2.適度な運動、しっかり朝食、ねむりとめざめのメリハリを。
3.良い睡眠は、生活習慣病予防につながります。
4.睡眠による休養感は、こころの健康に重要です。
5.年齢や季節に応じて、ひるまの眠気で困らない程度の睡眠を。
6.良い睡眠のためには、環境づくりも重要です。
7.若年世代は夜更かし避けて、体内時計のリズムを保つ。
8.勤労世代の疲労回復・能率アップに、毎日十分な睡眠を。
9.熟年世代は朝晩メリハリ、昼間に適度な運動で良い睡眠。
10.眠くなってから寝床に入り、起きる時刻は遅らせない。
11.いつもと違う睡眠には、要注意。
12.眠れない、その苦しみをかかえずに、専門家に相談を。
最後に
睡眠について、睡眠の働きについて、睡眠と肌との関係について、あらゆる論文を参考に記載しました。健康、美容の為に、質の良い睡眠をとることは必須です。質の良い睡眠をとる、ということはノンレム睡眠をしないといけません。つまり深い眠りです。
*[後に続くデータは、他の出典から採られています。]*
/-- O28. A..Z and a..z fold to 1..26 and the apostrophe to 27; a word folds to its letter codes without the
apostrophes at its ends, and any other code in it, or a length outside 2..24, is MALFORMED. ADD_WORD joins a new
word at the end, is FULL at 64 words, and leaves the list for a word in it; in both OK cases every SUSPECT entry
with its letters becomes ACCEPTED. REMOVE_WORD takes a word out and keeps the order of the rest, and is ABSENT for a
word not in it. A close, here by TAB at the right margin, leaves an entry that is not OPEN. For an OPEN one it takes
the first run with a cell at or after the entry's start, or else the last, keeps up to 24 of its folded letters
without the apostrophes at its ends, the overlength mark and the run's start, and makes it SKIPPED (spelling OFF,
under 2 or over 24 letters, a digit that touches the run), CLEAN (in the user list), UNCHECKED (no READY dictionary,
4 lookups) or PENDING, with a lookup that joins and, when alone, starts its index read. An empty run is SKIPPED. A
word that opens gets the next id and the newest place; an older entry with its id, or the oldest of 32, leaves with
its lookup. An edited word is OPEN in the newest place with the next epoch and no waiting lookup, or gets a fresh
entry. Where the rules leave it open the model's choices are log 81. (R129, R130, R131, R132, R133, R135, R136,
R137, R143, R144) -/
def Obligations.UserWordList : Prop :=
  ((∀ g : Byte, letterCode g = if 0x41 ≤ g.toNat ∧ g.toNat ≤ 0x5A then some (g.toNat - 0x40)
      else if 0x61 ≤ g.toNat ∧ g.toNat ≤ 0x7A then some (g.toNat - 0x60)
      else if g = 0x27 then some 27 else none) ∧
    (∀ glyphs : List Byte, (∃ g ∈ glyphs, letterCode g = none) → foldRequest glyphs = none) ∧
    ∀ (glyphs : List Byte) (a b : Nat) (word : List Nat),
      glyphs.map letterCode = (List.replicate a 27 ++ word ++ List.replicate b 27).map some →
      word.head? ≠ some 27 → word.getLast? ≠ some 27 →
      foldRequest glyphs = if 2 ≤ word.length ∧ word.length ≤ 24 then some word else none) ∧
  (∀ (s : State) (glyphs : List Byte), s.hears → 2 ≤ glyphs.length → glyphs.length ≤ 24 →
    let accept := fun (w : List Nat) => s.spell.words.map fun x =>
      if x.state = .suspect ∧ x.letters = w then { x with state := .accepted } else x
    let added := fun (status : Byte) (words : List WordEntry) (user : List (List Nat)) =>
      ∃ t, exec (.addWord glyphs) s = .next t ∧ t.answered 0x49 [status] ∧
        t.spell = { s.spell with words := words, user := user } ∧
        Keeps (.words :: .userList :: .openValues :: settleParts) s t
    let removed := fun (status : Byte) (user : List (List Nat)) =>
      ∃ t, exec (.removeWord glyphs) s = .next t ∧ t.link = s.link.replied 0x4A [status] ∧
        t.spell = { s.spell with user := user } ∧
        Keeps [.outgoing, .userList] s t
    (foldRequest glyphs = none → added 0x07 s.spell.words s.spell.user ∧ removed 0x07 s.spell.user) ∧
    (∀ w, foldRequest glyphs = some w →
      (w ∈ s.spell.user → added 0x00 (accept w) s.spell.user ∧
        removed 0x00 (s.spell.user.filter fun u => u ≠ w)) ∧
      (w ∉ s.spell.user → s.spell.user.length < 64 → added 0x00 (accept w) (s.spell.user ++ [w])) ∧
      (w ∉ s.spell.user → 64 ≤ s.spell.user.length → added 0x03 s.spell.words s.spell.user) ∧
      (w ∉ s.spell.user → removed 0x05 s.spell.user))) ∧
  (∀ s : State, s.composes → SpellOk s.spell → (∀ c ∈ s.comp.line, c.origin ≠ .unreleased) →
    s.set.right ≤ s.comp.cursor → ∀ k rest, s.comp.keys = k :: rest → k.code = 0x04 → ∀ id, s.comp.word = some id →
    let leaves := fun (p : Spelling → Port → Prop) => ∃ t, exec .tab s = .next t ∧ p t.spell t.port ∧
      Keeps (Piece.keys :: .word :: .words :: .port :: settleParts) s t
    let digit := fun (c : Cell) => ∃ g ∈ List.range 10, c.content = .glyph (byteOf (0x30 + g))
    ((∀ w ∈ s.spell.words, w.id = id → w.state ≠ .opened) → leaves fun sp p => sp = s.spell ∧ p = s.port) ∧
    ∀ before w after, s.spell.words = before ++ w :: after → w.id = id → w.state = .opened →
      ((∀ c ∈ s.comp.line, c.word ≠ some id) → leaves fun sp p => p = s.port ∧ sp = { s.spell with
        words := before ++ { w with letters := [], overlong := false, state := .skipped } :: after }) ∧
      ∀ head run tail, s.comp.line = head ++ run ++ tail → (∀ c ∈ run, c.word = some id) →
        (∀ c ∈ head.getLast?, c.word ≠ some id) → (∀ c ∈ tail.head?, c.word ≠ some id) →
        (∀ c ∈ head, c.word = some id → c.start < w.start) →
        ((∃ c ∈ run, w.start ≤ c.start) ∨ ((∀ c ∈ run ++ tail, c.word = some id → c.start < w.start) ∧
          ∀ c ∈ tail, c.word ≠ some id)) →
        ∀ first ∈ run.head?, ∀ last ∈ run.getLast?,
        let codes := run.filterMap fun c => match c.content with
          | .glyph g => letterCode g
          | _ => none
        ∀ a word b, codes = List.replicate a 27 ++ word ++ List.replicate b 27 → word.head? ≠ some 27 →
          word.getLast? ≠ some 27 →
          let skipped := word.length < 2 ∨ 24 < word.length ∨
            (∃ c ∈ head.getLast?, digit c ∧ c.start + c.width = first.start) ∨
            (∃ c ∈ tail.head?, digit c ∧ last.start + last.width = c.start)
          let state : WordState := if s.set.spell = .off ∨ skipped then .skipped
            else if word ∈ s.spell.user then .clean
            else if s.spell.dict ≠ .ready ∨ 4 ≤ s.spell.lookups.length then .unchecked
            else .pending
          let words := before ++ { w with letters := word.take 24, overlong := decide (24 < word.length)
                                          start := first.start, state := state } :: after
          let read : FlashRead := { address := s.spell.indexOffset +
            4 * (word.foldl (fun h c => (h * 37 + c) % 65536) 0 % s.spell.bucketCount), length := 4, asker := .index }
          let lookup : LookupPhase → Lookup := fun p => { word := some id, epoch := w.epoch, letters := word, phase := p }
          (state ≠ .pending → leaves fun sp p => p = s.port ∧ sp = { s.spell with words := words }) ∧
          (state = .pending → s.spell.lookups ≠ [] → (∀ l ∈ s.spell.lookups.head?, l.phase ≠ .waiting) →
            leaves fun sp p => p = s.port ∧
              sp = { s.spell with words := words, lookups := s.spell.lookups ++ [lookup .waiting] }) ∧
          (state = .pending → s.spell.lookups = [] → leaves fun sp p =>
            sp = { s.spell with words := words, lookups := [lookup .index] } ∧
            p = if s.port.current = none then { s.port with current := some read, timer := some 5000 }
              else { s.port with waiting := s.port.waiting ++ [read] })) ∧
  ∀ (s : State) (x : Nat) (id : WordId), SpellOk s.spell →
    let made : WordId → Nat → WordEntry := fun id x =>
      { id := id, letters := [], overlong := false, state := .opened, epoch := 0, vertical := s.comp.vTarget, start := x }
    let joins := fun (w : WordEntry) (sp : Spelling) =>
      let kept := s.spell.words.filter fun v => v.id ≠ w.id
      let lost := fun (l : Lookup) => l.word = some w.id ∨ (kept.length = 32 ∧ l.word.isSome ∧ l.word = kept.head?.map (·.id))
      sp.words = (if kept.length = 32 then kept.tail else kept) ++ [w] ∧
      sp.lookups = (s.spell.lookups.filter fun l => ¬ (l.phase = .waiting ∧ lost l)).map fun l =>
        if lost l then { l with word := none } else l
    (let t := s.openWord x
     joins (made (s.spell.lastWord + 1) x) t.spell ∧ t.spell.lastWord = s.spell.lastWord + 1 ∧
     t.comp = { s.comp with word := some (s.spell.lastWord + 1) } ∧ Same [.words, .word] s.toEngine t) ∧
    (let t := s.handEdited id
     (∀ before w after, s.spell.words = before ++ w :: after → w.id = id →
       t.spell = { s.spell with words := before ++ after ++ [{ w with state := .opened, epoch := w.epoch + 1 }]
                                lookups := s.spell.lookups.filter fun l => ¬ (l.phase = .waiting ∧ l.word = some id) }) ∧
     ((∀ w ∈ s.spell.words, w.id ≠ id) → ∀ head c tail, s.comp.line = head ++ c :: tail → c.word = some id →
       (∀ d ∈ head, d.word ≠ some id) → joins (made id c.start) t.spell ∧ t.spell.lastWord = s.spell.lastWord) ∧
     Same [.words] s.toEngine t)

/-- O29. A wheel table with id 0 or 255 or an unknown pitch class leaves its slot EMPTY; another makes it READY with
its id and pitch, the space and width units clamped into 2..8 and the classes into 0..3, a petal above 95 absent, 95
entries, and the underline code when its glyph has a petal. A lookup takes the first READY slot that carries the wheel
id: NO_WHEEL without one, ABSENT when its entry has no petal. A scan passes the entries before the word, and ends
FOUND at one equal to it, MISSING at one that sorts after it and at the bucket's end, and malformed at an entry of
length 0 or one that runs past the end; what stands behind its end is not seen. In a sorted bucket it finds a word
exactly when the bucket holds it. (R46, R47, R48, R139, R144) -/
def Obligations.FlashTables : Prop :=
  (∀ bytes : List Byte, bytes.length = 292 →
    let at' := fun (i : Nat) => (bytes.getD i 0).toNat
    let known := at' 0 ≠ 0 ∧ at' 0 ≠ 255 ∧ (at' 1 = 0x0A ∨ at' 1 = 0x0C ∨ at' 1 = 0x0F ∨ at' 1 = 0)
    let w := slotOfTable bytes
    (¬ known → w.state = .empty) ∧
    (known → w.state = .ready ∧ w.id = at' 0 ∧
      w.pitch = (if at' 1 = 0x0A then .p10 else if at' 1 = 0x0C then .p12 else if at' 1 = 0x0F then .p15 else .ps) ∧
      w.space = max 2 (min 8 (at' 2)) ∧ w.entries.length = 95 ∧
      (∀ i < 95, w.entries[i]? = some ⟨if at' (4 + 3 * i) ≤ 95 then some (at' (4 + 3 * i)) else none,
        max 2 (min 8 (at' (5 + 3 * i))), min 3 (at' (6 + 3 * i))⟩) ∧
      w.underline = if 0x21 ≤ at' 3 ∧ at' 3 ≤ 0x7F ∧ at' (4 + 3 * (at' 3 - 0x21)) ≤ 95 then some (bytes.getD 3 0) else none)) ∧
  (∀ (slots : List WheelSlot) (code : Byte) (id : Nat),
    lookGlyph slots none code = .noWheel ∧
    ((∀ w ∈ slots, w.state = .ready → w.id ≠ id) → lookGlyph slots (some id) code = .noWheel) ∧
    (∀ before w after, slots = before ++ w :: after → (∀ v ∈ before, v.state = .ready → v.id ≠ id) →
      w.state = .ready → w.id = id → ∀ g, w.entries[code.toNat - 0x21]? = some g →
      (g.petal = none → lookGlyph slots (some id) code = .absent) ∧
      (∀ p, g.petal = some p → lookGlyph slots (some id) code = .found p g.units g.cls w))) ∧
  (∀ (words : List (List Nat)) (w : List Nat),
    let entry := fun (v : List Nat) => byteOf v.length :: v.map byteOf
    let bytes := words.flatMap entry
    (∀ v ∈ words, 1 ≤ v.length ∧ v.length ≤ 255 ∧ ∀ c ∈ v, c < 256) →
    (words.Pairwise (fun a b => sortsAfter b a = true) →
      scanBucket w bytes.length bytes = if w ∈ words then .found else .missing) ∧
    ((∀ v ∈ words, v ≠ w ∧ sortsAfter v w = false) →
      scanBucket w bytes.length bytes = .missing ∧
      (∀ (v : List Nat) (rest : List Byte), 1 ≤ v.length → v.length ≤ 255 → (∀ c ∈ v, c < 256) →
        let all := bytes ++ entry v ++ rest
        (v = w → scanBucket w all.length all = .found) ∧
        (sortsAfter v w = true → scanBucket w all.length all = .missing)) ∧
      (∀ (n : Byte) (rest : List Byte), n = 0 ∨ rest.length < n.toNat →
        let all := bytes ++ n :: rest
        scanBucket w all.length all = .malformed)))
その為には、以下の習慣をまず始めましょう
・規則正しい生活習慣:3食の食事時間や生活習慣を毎日一定にする
・毎日、同じ時間で起床する
・就床30~1時間前は、ブルーライト(テレビ、パソコン、ゲーム、スマホなど)を避ける
・夜寝るまでは強い蛍光灯(白色)を避けて、出来るだけ暗めの白熱灯(オレンジ色)にする
・湯舟に10分ほど浸かる
・夜21時以降、遅くとも寝る3時間前までに飲食(水、お茶以外)をすませる
・寝酒はやめる
まずは、これらの習慣を心がけることからやってみましょう。朝の目覚めが変わってきます。1日の行動や脳の働きも変わってきます。その方が人生において得です。睡眠障害による経済損失は15兆円です。睡眠が改善するだけで人生が良く変わる可能性も大きいのです。是非参考にしてください。